The Immigration and Nationality Act (INA) requires that the hiring of a foreign worker will not adversely affect the wages and working conditions of U.S. workers comparably employed. To comply with the statute, the U.S. Department of Labor’s regulations require that the wages offered to a foreign worker must be the prevailing wage rate for the occupational classification in the area of employment.
The prevailing wage rate is defined as the average wage paid to similarly employed workers in a specific occupation in the area of intended employment. Effective January 4, 2010, employers can obtain this wage rate by submitting a request to the National Prevailing Wage Center (NPWC), or by accessing other legitimate sources of information such as the Online Wage Library, available for use in some programs.

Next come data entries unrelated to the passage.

/-! ## StepPulseGenerator (41_steppulse.md) -/

/-- R160, R173: a command on a generator never constructed, a command that needs an initialised one before its `SPG_INIT`,
and a second construction are refused. -/
def Obligations.UnusableGeneratorIsRefused : Prop :=
  (∀ (i : Instr) (k : Index) (s : State), i.needsInitialised = some k →
    (s.gen k = none → exec i s = .refused .notConstructed) ∧
    ∀ S, s.gen k = some S → S.initialised = false → exec i s = .refused .notInitialised) ∧
  (∀ (k : Index) (s : State), s.gen k = none → exec (.spgInit k) s = .refused .notConstructed) ∧
  ∀ (k : Index) (d p : PinNo) (s : State) (S : Generator), s.gen k = some S →
    exec (.spgConstruct k d p) s = .refused .alreadyConstructed

/-- R173, R44: construction completes under every schedule, stores the two capabilities with counter 0, not paused, no
period, not initialised, and claims the interrupt target only if none is bound; registers and timer are untouched but for
events. -/
def Obligations.SpgConstructBindsTheFirst : Prop :=
  ∀ (s : State) (i : Index) (d p : PinNo), s.HandlerReady → s.gen i = none →
    ∃ t, exec (.spgConstruct i d p) s = .next t ∧ s.Completed t 0 ∧ s.TimerButLatch t ∧ s.Framed t i [] ∧
      t.draws = s.draws ∧ t.bound = some (s.bound.getD i) ∧
      t.gen i = some { initialised := false, dirCap := s.params.resolve d, stepCap := s.params.resolve p,
                       remainingTicks := 0, paused := false, period := none }

/-- R174: initialisation completes under every schedule and leaves both pins outputs, DISPATCH attached, the timer
stopped, the generator Paused and its counter kept but for handler runs. What a DIRECTION register holds afterwards is
said for one that handler runs leave alone, as on a platform whose DIRECTION registers are not STATE registers (R68). -/
def Obligations.SpgInitLeavesPaused : Prop :=
  ∀ (s : State) (i : Index) (S : Generator), s.HandlerReady → s.gen i = some S →
    s.params.isStorage S.dirCap.dir = true → s.params.isStorage S.stepCap.dir = true →
    let withDir (a : Addr) := if a = S.dirCap.dir then s.mem.read a ||| BitVec.twoPow 8 S.dirCap.bit.val else s.mem.read a
    ∃ t r, exec (.spgInit i) s = .next t ∧ s.Completed t 0 ∧ s.Framed t i [S.dirCap.dir, S.stepCap.dir] ∧
      t.bound = s.bound ∧ t.timer.running = false ∧ t.timer.handler = some .dispatch ∧
      t.timer.period = Config.initPeriod s.draws ∧ t.draws = s.draws + 1 ∧
      (¬s.HandlerWrites S.dirCap.dir → t.mem.read S.dirCap.dir =
        if S.dirCap.dir = S.stepCap.dir then withDir S.dirCap.dir ||| BitVec.twoPow 8 S.stepCap.bit.val
        else withDir S.dirCap.dir) ∧
      (¬s.HandlerWrites S.stepCap.dir → t.mem.read S.stepCap.dir =
        withDir S.stepCap.dir ||| BitVec.twoPow 8 S.stepCap.bit.val) ∧
      t.gen i = some { S with paused := true, initialised := true, remainingTicks := r } ∧
      r.toInt ≤ S.remainingTicks.toInt ∧ (0 ≤ S.remainingTicks.toInt → 0 ≤ r.toInt) ∧
      (S.remainingTicks.toInt ≤ 0 ∨ s.bound ≠ some i → r = S.remainingTicks)

/-- R212, R175, R176: a step request on a positive counter, paused or not, is rejected with RESULT 0 and changes
nothing. -/
def Obligations.BusyStepRequestIsRejected : Prop :=
  ∀ (s : State) (i : Index) (S : Generator) (steps period : Word) (v : Level), s.gen i = some S →
    S.initialised = true → 0 < S.remainingTicks.toInt → -(2 ^ 30) ≤ steps.toInt → steps.toInt < 2 ^ 30 →
    exec (.spgStep i steps v) s = .next (s.answered 0) ∧ exec (.spgStepP i steps v period) s = .next (s.answered 0)

/-- R175, R162: a step request on a counter that is not positive completes under every schedule with RESULT 1, has driven
the direction pin's bit and kept the register's other seven but for the bit handler runs write, and has loaded the counter
with twice the steps, less the handler runs since; timer and flags are untouched. Undisturbed, the change is exactly that. -/
def Obligations.SpgStepLoadsTheCounter : Prop :=
  ∀ (s : State) (i : Index) (S : Generator) (steps : Word) (v : Level), s.gen i = some S → S.initialised = true →
    S.remainingTicks.toInt ≤ 0 → -(2 ^ 30) ≤ steps.toInt → steps.toInt < 2 ^ 30 →
    s.params.isStorage S.dirCap.state = true →
    (s.HandlerReady →
      ∃ t r, exec (.spgStep i steps v) s = .next t ∧ s.Completed t 1 ∧ s.TimerButLatch t ∧
        s.Framed t i [S.dirCap.state] ∧ t.bound = s.bound ∧ t.draws = s.draws ∧
        (t.mem.read S.dirCap.state).getLsbD S.dirCap.bit.val = decide (v = .high) ∧
        s.BitsKept t S.dirCap.state (fun k => k = S.dirCap.bit.val) ∧
        t.gen i = some { S with remainingTicks := r } ∧ r.toInt ≤ steps.toInt * 2 ∧ (0 ≤ steps.toInt → 0 ≤ r.toInt) ∧
        (steps.toInt ≤ 0 ∨ s.bound ≠ some i → r.toInt = steps.toInt * 2)) ∧
    (s.Quiet 5 → exec (.spgStep i steps v) s = .next
      ((((s.setTicks i (BitVec.ofInt 32 (steps.toInt * 2))).setMem (s.mem.write S.dirCap.state
        (if v = .high then s.mem.read S.dirCap.state ||| BitVec.twoPow 8 S.dirCap.bit.val
          else s.mem.read S.dirCap.state &&& ~~~BitVec.twoPow 8 S.dirCap.bit.val))).setSched
        (s.sched.drop 5)).answered 1))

The requirement to pay prevailing wages as a minimum is true of most employment-based visa programs involving the Department of Labor. In addition, the H-1B, H-1B1, and E-3 programs require the employer to pay the prevailing wage or the actual wage paid by the employer to workers with similar skills and qualifications, whichever is higher.
The Department of Labor, Bureau of Labor Statistics (BLS) has provided wage data collected under the Occupational Employment Statistics (OES) program for use in the Foreign Labor Certification process since 1998. The wage data is available on the Foreign Labor Certification Data Center website at www.flcdatacenter.com.
The relevant prevailing wage information is determined in part by whether the worker is in one of the Nonagricultural Immigration Programs (PERM, H-2B, H-1B, H-1B1, H-1C and E-3) or the Agricultural Immigration Program (H-2A).
The NPWC uses the Prevailing Wage Determination Policy Guidance in issuing wage determinations for the Nonagricultural Immigration Programs. The Department updated the guidance in November 2009 following the publication of the H-2B regulation and the corresponding changes to PERM, H-1B, H-1B1, H-1C and E-3 regulations that affected the prevailing wage determination process.
For the H-1B, H-1B1, and E-3 programs, employers have the option of using one of three wage sources to obtain the prevailing wage: (1) a PWD obtained from the NPWC; (2) a survey conducted by an independent authoritative source; or (3) another legitimate source of wage information. By obtaining a PWD from the NPWC, H-1B, H-1B1, and E-3 employers are given “safe-harbor status,” meaning that if the employer's wage compliance is investigated for any reason, the Wage and Hour Division of the Department of Labor will not challenge the validity of the prevailing wage as long as it was applied properly (i.e., correct geographic area, occupation, and skill level).
In South Dakota, as in all states, the U.S. Department of Labor requires employers hiring foreign workers to pay at least the prevailing wage rate for the job classification in the area of employment. This mandate is to ensure that the employment of foreign workers does not adversely affect the wages and working conditions of U.S. workers. Employers can determine the prevailing wage through the National Prevailing Wage Center (NPWC) or other approved sources, such as the Online Wage Library. For visa programs like H-1B, H-1B1, and E-3, the law stipulates that employers must pay the higher of the prevailing wage or the actual wage paid to other employees in similar positions. The Bureau of Labor Statistics provides necessary wage data through the Foreign Labor Certification Data Center. Prevailing wage determinations follow the policy updated in November 2009, and employers can choose from three wage sources to establish prevailing wages. If employers receive a Prevailing Wage Determination from the NPWC and apply it correctly, they are afforded safe-harbor status, which offers protection from wage validity challenges during investigations.